Tidak mungkin pula kasur itu ditiduri bersama Dewi Murni, karena lebarnya hanya 80 cm. Panjangnya yang hanya 180 cm pun meragukan. Jika diberi berbantal Canon yang lebarnya bisa sampai 40 cm-an, sudah tinggal 140 cm. Apapun itu, masih lebih baik dari kursi ekonomi MH yang dioperasikan Sky Team, apalagi terbang lama dari Kuala Lumpur ke Amsterdam. Di atas kasur ini, Insya Allah, aku bisa terbang ke mana saja asalkan jangan sampai lebih dari jam 16.30-an setiap harinya, kecuali kau ingin bertemu pocong. Bahkan Nancy Setiawati dikatakan jelek oleh Hari.

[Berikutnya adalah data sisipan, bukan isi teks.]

-- ==== Sys2Proof/Machine/Ops.lean ====
section
/-!
DEFINITION. The named operations over registers, memory, the allocation table and the process table, the
access check, the stack, the end of a plain step, and trap entry with the operations beside it.
Everything an instruction or the host does to the state goes through these.
-/

namespace Sys2Proof.Machine

/-! ### Registers -/

/-- Read a general register of a register file (10_state.md R21). -/
def RegFile.get (rf : RegFile) : Reg → Nat
  | .a => rf.a
  | .s1 => rf.s1
  | .s2 => rf.s2
  | .s3 => rf.s3
  | .s4 => rf.s4
  | .s5 => rf.s5
  | .x => rf.x
  | .y => rf.y
  | .aux => rf.aux
  | .sp => rf.sp

/-- Write a general register of a register file (R21: none is hardwired). -/
def RegFile.set (rf : RegFile) (r : Reg) (v : Nat) : RegFile :=
  match r with
  | .a => { rf with a := v }
  | .s1 => { rf with s1 := v }
  | .s2 => { rf with s2 := v }
  | .s3 => { rf with s3 := v }
  | .s4 => { rf with s4 := v }
  | .s5 => { rf with s5 := v }
  | .x => { rf with x := v }
  | .y => { rf with y := v }
  | .aux => { rf with aux := v }
  | .sp => { rf with sp := v }

/-- The process is in the process table (R31). -/
def State.hasProc (s : State) (p : Nat) : Bool := (tableFind s.proc p).isSome

/-- The register file `proc[p]`. A process that is not in the table reads as all zero; no rule reads one
(DESIGN CHOICE, log entry 9). -/
def State.file (s : State) (p : Nat) : RegFile := (tableFind s.proc p).getD RegFile.zero

/-- Replace the register file `proc[p]`. -/
def State.setFile (s : State) (p : Nat) (rf : RegFile) : State :=
  { s with proc := tablePut s.proc p rf }

/-- General register `r` of the current process (00_scope.md R11). -/
def State.reg (s : State) (r : Reg) : Nat := (s.file s.cur).get r

/-- `x[i] <- v`: write `trunc_XLEN(v)` to general register `r` of the current process (00_scope.md R11). -/
def State.setReg (s : State) (r : Reg) (v : Int) : State :=
  s.setFile s.cur ((s.file s.cur).set r (trunc s.config.xlen v))

/-- The program counter of the current process (R25). -/
def State.pc (s : State) : Nat := (s.file s.cur).pc

/-- `pc <- v`: write `trunc_XLEN(v)` to the program counter of the current process (00_scope.md R11). -/
def State.setPc (s : State) (v : Int) : State :=
  s.setFile s.cur { s.file s.cur with pc := trunc s.config.xlen v }

/-- The flags register of the current process (R27). -/
def State.flags (s : State) : Byte := (s.file s.cur).f

/-- Write the flags register of the current process. -/
def State.setFlags (s : State) (v : Byte) : State :=
  s.setFile s.cur { s.file s.cur with f := v }

/-! ### Privilege, the streams and the exit events -/

/-- Write `PRIV` (R33). -/
def State.setPriv (s : State) (b : Bool) : State := { s with priv := b }

/-- Replace the input units supplied and not yet consumed (R37). -/
def State.setInput (s : State) (units : List Byte) : State := { s with inq := units }

/-- Append one output unit (R37). -/
def State.emit (s : State) (u : Byte) : State := { s with outq := s.outq ++ [u] }

/-- Append one exit event (R37). -/
def State.report (s : State) (e : ExitEvent) : State := { s with exits := s.exits ++ [e] }

/-! ### Memory cells -/

/-- What a cell holds; an unlisted cell holds 0 (10_state.md R34, R39). -/
def Memory.read (m : Memory) (addr : Nat) : Nat := (tableFind m addr).getD 0

/-- The memory with one cell changed, in canonical form: a cell that becomes 0 is unlisted. -/
def Memory.write (m : Memory) (addr v : Nat) : Memory :=
  if v = 0 then tableErase m addr else tablePut m addr v

/-- The canonical form of memory: addresses strictly rising and inside memory, every listed cell in the range
of CELLW bits (R51) and not 0. -/
abbrev Memory.wf (c : Config) (m : Memory) : Prop :=
  TableSorted m ∧ ∀ e ∈ m, e.1 < c.memSize ∧ e.2 < 2 ^ c.cellw ∧ e.2 ≠ 0

/-- What cell `addr` holds, with no access made. -/
def State.cell (s : State) (addr : Nat) : Nat := s.mem.read addr

/-- Store `trunc_CELLW(v)` in cell `addr` (00_scope.md R11), with no access made. -/
def State.setCell (s : State) (addr : Nat) (v : Int) : State :=
  { s with mem := s.mem.write addr (trunc s.config.cellw v) }

/-! ### The allocation table (20_memory.md R58 to R60) -/

/-- The extents of process `p`. -/
def State.extents (s : State) (p : Nat) : List Extent := (tableFind s.owned p).getD []

/-- Process `p` owns the address `a` (R58). -/
def State.owns (s : State) (p a : Nat) : Bool := covers (s.extents p) a

/-- `allocate(pid, address, size)` of R59 for `size >= 1`: set union. -/
def State.allocate (s : State) (p addr size : Nat) : State :=
  { s with owned := tablePut s.owned p (addExtent (s.extents p) addr (addr + size)) }

/-- `release(pid)` of R60: every extent of the process is removed, no cell is written. -/
def State.release (s : State) (p : Nat) : State :=
  { s with owned := tableErase s.owned p }

/-! ### The access check and the memory primitives (20_memory.md R54 to R57) -/

/-- `Check(addr)`: none where the access is denied, else the state with the growth the check made.
Privileged: permitted (R56 item 1). `LazyGrow`: permitted, an address not owned is added to
`owned[CUR]` (R56). `Threshold`: denied below the threshold (R57). -/
def State.check (s : State) (addr : Nat) : Option State :=
  if s.priv then some s
  else match s.config.policy with
    | .lazyGrow =>
      if s.owns s.cur addr then some s else some (s.allocate s.cur addr 1)
    | .threshold t => if addr < t then none else some s

/-- `MemRead(addr, 1)` of R55; none where the check denies. -/
def memRead (addr : Nat) (s : State) : Option (Nat × State) :=
  match s.check addr with
  | none => none
  | some s' => some (s'.cell addr, s')

/-- `MemWrite(addr, 1, v)` of R55; none where the check denies, and then nothing is written. -/
def memWrite (addr : Nat) (v : Int) (s : State) : Option State :=
  match s.check addr with
  | none => none
  | some s' => some (s'.setCell addr v)

/-! ### The stack (44_flags_stack_compare.md R186) -/

/-- `Push(v)`: write the cell `SP`, then decrement `SP` modulo 2^XLEN; none where the write is denied. -/
def push (v : Nat) (s : State) : Option State :=
  match memWrite (s.reg .sp) v s with
  | none => none
  | some s' => some (s'.setReg .sp (s.reg .sp - 1))

/-- The cell `Pop` reads: `trunc_XLEN(SP + 1)`. -/
def State.stackTop (s : State) : Nat := trunc s.config.xlen (s.reg .sp + 1)

/-- `Pop()`: read the cell `SP + 1`, then `SP` becomes that address; none where the read is denied. -/
def pop (s : State) : Option (Nat × State) :=
  match memRead s.stackTop s with
  | none => none
  | some (v, s') => some (v, s'.setReg .sp s.stackTop)

/-! ### Traps (60_exceptions.md) -/

/-- The causes of a trap (R220). -/
inductive Cause where
  | syscall
  | illegalInstruction
  | memoryViolation
  | invalidProcessId
  | invalidOperandCount
  | arithmeticFault
  /-- INT raises the value of `A`. -/
  | software (v : Nat)
  deriving DecidableEq, Repr

/-- The code of a cause (R220); ArithmeticFault is the parameter `CAUSE_ARITH`. -/
def Cause.code (c : Config) : Cause → Nat
  | .syscall => 0
  | .illegalInstruction => 1
  | .memoryViolation => 2
  | .invalidProcessId => 3
  | .invalidOperandCount => 4
  | .arithmeticFault => c.causeArith
  | .software v => v

/-- `TrapEntry(cause)` of R224: `CUR <- 0`, `PRIV <- 1`, `trunc_XLEN(cause)` into the accumulator of process 0,
`RUN <- Running`, and nothing else. No register is saved and no vector is read: the next step fetches at
the `pc` process 0 has (R222, R225, R226). -/
def trapEntry (c : Cause) (s : State) : State :=
  { s.setFile 0 ((s.file 0).set .a (trunc s.config.xlen (c.code s.config))) with
    cur := 0, priv := true, run := .running }

/-- `raise Trap(cause)` inside an instruction: the step ends in the trap (00_scope.md R11). The state is
the one before the instruction's first write, with the growth its permitted accesses made (R223). -/
def raiseTrap (c : Cause) (s : State) : Result := .next (trapEntry c s)

/-- `raise Fatal(reason)` of R233: only `RUN` changes. The event on the fatal interface is the reason that
`RUN` holds (log entry 19). -/
def raiseFatal (r : FatalReason) (s : State) : State := { s with run := .fatal r }

/-- The return beside trap entry, shared by RTS and RTI (43_control_transfer.md R163, R202): pop `pc` from
the current process's own stack. RTI restores nothing else (60_exceptions.md R229). -/
def returnPop (s : State) : Result :=
  match pop s with
  | none => raiseTrap .memoryViolation s
  | some (v, s') => .next (s'.setPc v)

/-! ### The end of a step (30_encoding.md R92 step 10, 10_state.md R26) -/

/-- `p + 2 + 2n`, the address after the instruction at `pc` with `n` operands, before it is cut to XLEN bits. -/
def State.nextPc (s : State) (n : Nat) : Nat := s.pc + 2 + 2 * n

/-- Step 10 for an instruction that did not redirect: `pc` advances by `2 + 2n` modulo 2^XLEN, and the machine
stops when the successor address lies at or beyond the end of memory. -/
def advance (n : Nat) (s : State) : State :=
  let s' := s.setPc (s.nextPc n)
  if s.nextPc n ≥ s.config.memSize then raiseFatal .endOfMemory s' else s'

/-- A plain instruction ends: its effects are in `s`, and `pc` advances past its `n` operands. -/
def finish (n : Nat) (s : State) : Result := .next (advance n s)

/-! ### Processes -/

/-- A process leaves the table: its extents are released and its register file is destroyed
(45_privileged_io_system.md R205, 60_exceptions.md R237). -/
def State.removeProc (s : State) (p : Nat) : State :=
  { s.release p with proc := tableErase s.proc p }

end Sys2Proof.Machine
end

Aku sudah pernah ke Kota Solo, meski di kamar hotel saja ditambah sedikit berjalan-jalan di seputar hotel. Seingatku, aku bangun pagi dan belum ada kegiatan, maka 'ku berjalan-jalan saja. Pernah juga aku berjalan-jalan di siang hari, apakah ketika aku makan bakso. Bertambah tua, aku semakin tidak ingin menggerakkan badanku ke mana-mana. Aku ingin di satu tempat saja yang permai, sampai-sampai pikiranku tertata rapi. Setua ini, sudah tidak banyak yang 'ku inginkan. Bahkan makan tiga kali sehari terasa berat; lebih mudah berpuasa, Insya Allah, di Rajab ini. 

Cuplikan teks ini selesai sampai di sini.